## ABOUT THIS EXERCISE
Every line of the data that includes "statement" should be copied out.
--- TASK INPUT Enclosed Below ---
-- ==== Sys2Proof/Tests/Slice0.lean ====
section
/-! SUPPORT. Tests: what WellFormed refuses, words of 95_test_vectors decoded, one step each from its vectors, and for
every statement with hypotheses a witness that meets them. Expected values are the spec's own. -/

namespace Sys2Proof.Tests

open Sys2Proof Sys2Proof.Machine

/-! ### Small blocks -/

/-- The small geometry of 95_test_vectors: 16 x 2, `REORDER` the identity. -/
def small : Config where
  width := 16
  height := 2
  rowDelay := 120
  fbLen := 4
  fbBitOrder := .lsb0
  rowWordOrder := .little
  reorder := .identity
  extraSlots := 0

/-- The small geometry with a buffer of the wrong length (95_test_vectors B7). -/
def smallMismatch : Config := { small with fbLen := 5 }

/-- A block on `c`, right after reset with `FB` holding `bytes`. -/
def block (c : Config) (bytes : List U8) : State := State.powerOn c ⟨bytes, []⟩

/-- The same with a word at its command port. -/
def presented (c : Config) (bytes : List U8) (w : U32) : State := { block c bytes with cmdIn := [some w] }

/-- A block in the middle of a command: `SEQ = q`, one frame to go. -/
def running (q : Seq) (p : Phase) (m : Mode) (row rowsOut : BitVec 13) : State :=
  { block small [0x00#8, 0x00#8, 0x08#8, 0x00#8] with
    seq := q, phase := p, mode := m, cyc := 1#16, busy := true, row := row, rowsOut := rowsOut }

/-- A block stopped by an illegal word. -/
def stopped : State := (block small [0x5A#8]).raise .illegalCommand 0x60000000#32

/-- Does a step answer a next state that meets `p`? -/
def answers (o : Out) (p : State → Bool) : Bool :=
  match o with
  | .next t => p t
  | .fault _ => false
  | .refused _ => false

/-- The bytes of `FB`. -/
def bytesOf (s : State) : List U8 := (List.range s.cfg.fbBytes).map s.fb.read

/-! ### WellFormed refuses (00_scope R7, R9; 30_encoding R54, R56) -/

theorem test_wf_small : small.wf = true := by decide
theorem test_wf_largest : ({ small with width := 4096, height := 4096 } : Config).wf = true := by decide
theorem test_wf_smallest : ({ small with width := 8, height := 1 } : Config).wf = true := by decide
theorem test_refuses_width_not_in_bytes : ({ small with width := 12 } : Config).wf = false := by decide
theorem test_refuses_width_zero : ({ small with width := 0 } : Config).wf = false := by decide
theorem test_refuses_width_4104 : ({ small with width := 4104 } : Config).wf = false := by decide
theorem test_refuses_height_zero : ({ small with height := 0 } : Config).wf = false := by decide
theorem test_refuses_height_4097 : ({ small with height := 4097 } : Config).wf = false := by decide
theorem test_mismatched_buffer : smallMismatch.fbAttached = false ∧ smallMismatch.wf = true := by decide
theorem test_step_refuses_malformed :
    (match step { block small [] with cfg := { small with width := 12 } } with
      | .refused .malformedConfiguration => true
      | _ => false) = true := by decide
theorem test_refuses_pixel_off_panel :
    Instr.onPanel small (.setpx true 0#12 16#12) = false ∧ Instr.onPanel small (.setpx true 2#12 0#12) = false ∧
      Instr.onPanel small (.setpx true 1#12 15#12) = true := by decide
theorem test_asm_refuses :
    (AsmLine.setpx 4096 0 (.num 1)).wf = false ∧ (AsmLine.setpx 0 4096 (.num 1)).wf = false ∧
      (AsmLine.setpx 0 0 (.num 2)).wf = false ∧ (AsmLine.fill (.num 2)).wf = false ∧
      (AsmLine.flash .isTrue 1).wf = false ∧ (AsmLine.flash .white 65536).wf = false ∧
      (AsmLine.render 65536 (.num 0)).wf = false ∧ (AsmLine.render 1 .black).wf = false ∧
      (AsmLine.renderNormal 65536).wf = false ∧ (AsmLine.flashDefault .isFalse).wf = false := by decide

/-! ### Decoding (95_test_vectors B1; words written from the formats of 30_encoding R49) -/

theorem test_decode_clear : decode 0x10000000#32 = .instr .clear := by decide
theorem test_decode_fill :
    decode 0x20000000#32 = .instr (.fill false) ∧ decode 0x28000000#32 = .instr (.fill true) := by decide
theorem test_decode_setpx :
    decode 0x3821B3BF#32 = .instr (.setpx true 539#12 959#12) ∧
      decode 0x38FFFFFF#32 = .instr (.setpx true 4095#12 4095#12) ∧
      decode 0x30001002#32 = .instr (.setpx false 1#12 2#12) := by decide
theorem test_decode_flash :
    decode 0x48000010#32 = .instr (.flash true 16#16) ∧ decode 0x4000FFFF#32 = .instr (.flash false 65535#16) := by
  decide
theorem test_decode_render :
    decode 0x58000002#32 = .instr (.render true 2#16) ∧ decode 0x50000010#32 = .instr (.render false 16#16) := by decide
theorem test_decode_illegal_opcode :
    decode 0x00000000#32 = .illegal .opcode ∧ decode 0xFFFFFFFF#32 = .illegal .opcode ∧
      decode 0x60000000#32 = .illegal .opcode := by decide
theorem test_decode_reserved_bits :
    decode 0x11000000#32 = .illegal .reservedBits ∧ decode 0x10000001#32 = .illegal .reservedBits ∧
      decode 0x18000000#32 = .illegal .reservedBits ∧ decode 0x24000000#32 = .illegal .reservedBits ∧
      decode 0x20000001#32 = .illegal .reservedBits ∧ decode 0x31000000#32 = .illegal .reservedBits ∧
      decode 0x50010001#32 = .illegal .reservedBits ∧ decode 0x44000001#32 = .illegal .reservedBits := by decide
theorem test_encode :
    encode .clear = 0x10000000#32 ∧ encode (.fill true) = 0x28000000#32 ∧
      encode (.setpx true 1#12 3#12) = 0x38001003#32 ∧ encode (.flash true 65535#16) = 0x4800FFFF#32 ∧
      encode (.render true 2#16) = 0x58000002#32 := by decide
theorem test_decodeTableWord : decodeTableWord 32 0x38001003 = some (.setpx true 1#12 3#12) := by decide

/-! ### The assembler (30_encoding R56, R57) -/

theorem test_asm_setpx : assembleText 16 "SETPX 959, 539, 1 ; last pixel".toList = some 0x3821B3BF#32 := by decide
theorem test_asm_hexadecimal : assembleText 16 "FLASH black, 0xFFFF".toList = some 0x4800FFFF#32 := by decide
theorem test_asm_defaults :
    assembleText 16 "FLASH white".toList = some 0x40000010#32 ∧ assembleText 16 "RENDER".toList = some 0x50000010#32 ∧
      assembleText 16 "WHITEWASH".toList = some 0x40000010#32 := by decide
theorem test_asm_refuses_text :
    parseLine "SETPX 1, 2".toList = .refused ∧ assembleText 16 "SETPX 4096, 0, 1".toList = none := by decide

/-! ### One step each (95_test_vectors B2, B4 to B8) -/

theorem test_clear :
    answers (step (presented small [0x12#8, 0x34#8, 0x56#8, 0x78#8] 0x10000000#32)) (fun t =>
      bytesOf t == [0x00#8, 0x00#8, 0x00#8, 0x00#8] && t.fb == [] && t.trace == []) = true := by decide
theorem test_fill_black :
    answers (step (presented small [0x12#8] 0x28000000#32)) (fun t =>
      bytesOf t == [0xFF#8, 0xFF#8, 0xFF#8, 0xFF#8] && t.statusWord == 0x00000000#32) = true := by decide
theorem test_setpx :
    answers (step (presented small [] 0x38001003#32)) (fun t =>
      bytesOf t == [0x00#8, 0x00#8, 0x08#8, 0x00#8] && t.cmdIn == []) = true := by decide
theorem test_setpx_msb0 :
    answers (step (presented { small with fbBitOrder := .msb0 } [] 0x38001003#32)) (fun t =>
      bytesOf t == [0x00#8, 0x00#8, 0x10#8, 0x00#8]) = true := by decide
theorem test_setpx_out_of_range :
    answers (step (presented small [0x5A#8] 0x38000010#32)) (fun t =>
      t.statusWord == 0x0000000A#32 && t.finfo == 0x38000010#32 && bytesOf t == [0x5A#8, 0x00#8, 0x00#8, 0x00#8]) =
      true := by decide
theorem test_flash_accepted :
    answers (step (presented small [] 0x48000002#32)) (fun t =>
      t.mode == .fill && t.a && t.cyc == 2#16 && t.statusWord == 0x00000001#32 && t.seq == .cycleCheck) = true := by
  decide
theorem test_render_mismatch :
    answers (step (presented smallMismatch [] 0x50000000#32)) (fun t =>
      t.statusWord == 0x0000000E#32 && t.finfo == 0x50000000#32 && t.trace == []) = true := by decide
theorem test_render_accepted :
    answers (step (presented small [] 0x58000002#32)) (fun t => t.mode == .pixel && t.a && t.cyc == 2#16) = true := by
  decide
theorem test_flash_makes_no_check :
    answers (step (presented smallMismatch [] 0x40000001#32)) (fun t => t.busy && !t.fault) = true := by decide
theorem test_mismatch_before_out_of_range :
    answers (step (presented smallMismatch [] 0x38000010#32)) (fun t => t.statusWord == 0x0000000E#32) = true := by
  decide
theorem test_illegal :
    answers (step (presented small [] 0x60000000#32)) (fun t =>
      t.statusWord == 0x00000006#32 && t.finfo == 0x60000000#32) = true := by decide
theorem test_not_accepted_after_fault :
    answers (step { stopped with cmdIn := [some 0x10000000#32] }) (fun t =>
      t.cmdIn == [some 0x10000000#32] && t.finfo == 0x60000000#32) = true := by decide
theorem test_compose :
    answers (step (running .compose .rowEmitted .pixel 1#13 1#13)) (fun t =>
      t.scratch == [0xAA6A#16, 0xAAAA#16] && rowToBytes .little t.scratch == [0x6A#8, 0xAA#8, 0xAA#8, 0xAA#8] &&
        rowToBytes .big t.scratch == [0xAA#8, 0x6A#8, 0xAA#8, 0xAA#8]) = true := by decide
theorem test_compose_inverse :
    answers (step { running .compose .rowEmitted .pixel 1#13 1#13 with a := true }) (fun t =>
      t.scratch == [0x5595#16, 0x5555#16]) = true := by decide
theorem test_reorder_exchanges_words :
    answers (step { running .reorder .rowEmitted .pixel 1#13 1#13 with
        scratch := [0xAA6A#16, 0xAAAA#16], cfg := { small with reorder := .bytePermutation [2, 3, 0, 1] } }) (fun t =>
      t.trace == [.reorder [0xAA6A#16, 0xAAAA#16]] && t.scratch == [0xAAAA#16, 0xAA6A#16]) = true := by decide
theorem test_clock_out :
    answers (step (running .clock .frameOpen .fill 0#13 0#13)) (fun t =>
      t.trace == [.writeRow 120#32] && t.row == 1#13 && t.rowsOut == 1#13 && t.phase == .rowEmitted) = true := by decide
theorem test_trailing_row :
    answers (step (running .trail .rowEmitted .fill 2#13 2#13)) (fun t =>
      t.trace == [.writeRow 120#32] && t.row == 2#13 && t.rowsOut == 3#13 && t.seq == .endFrame) = true := by decide
theorem test_render_runs_from_reset :
    answers (step (State.reset.withFetchWord 32 0x58000002)) (fun t => t.seq == .cycleCheck && t.cyc == 2#16) = true := by
  decide
theorem test_expand :
    expand 0x3C#8 = 0xA55A#16 ∧ expand 0xA5#8 = 0x6699#16 ∧ expand 0x01#8 = 0xAAA9#16 ∧ invExpand 0x7F#8 = 0x6AAA#16 := by
  decide

/-! ### Witnesses: for every statement with hypotheses, a state and operands that meet all of them -/

/-- The bytes 0x12, 0x34, 0x56, 0x78 of the small geometry. -/
def idleBlock : State := block small [0x12#8, 0x34#8, 0x56#8, 0x78#8]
--- End of Enclosed TASK INPUT ---
## RESULT
every statement with hypotheses a witness that meets them. Expected values are the spec's own. -/
/-! ### Witnesses: for every statement with hypotheses, a state and operands that meet all of them -/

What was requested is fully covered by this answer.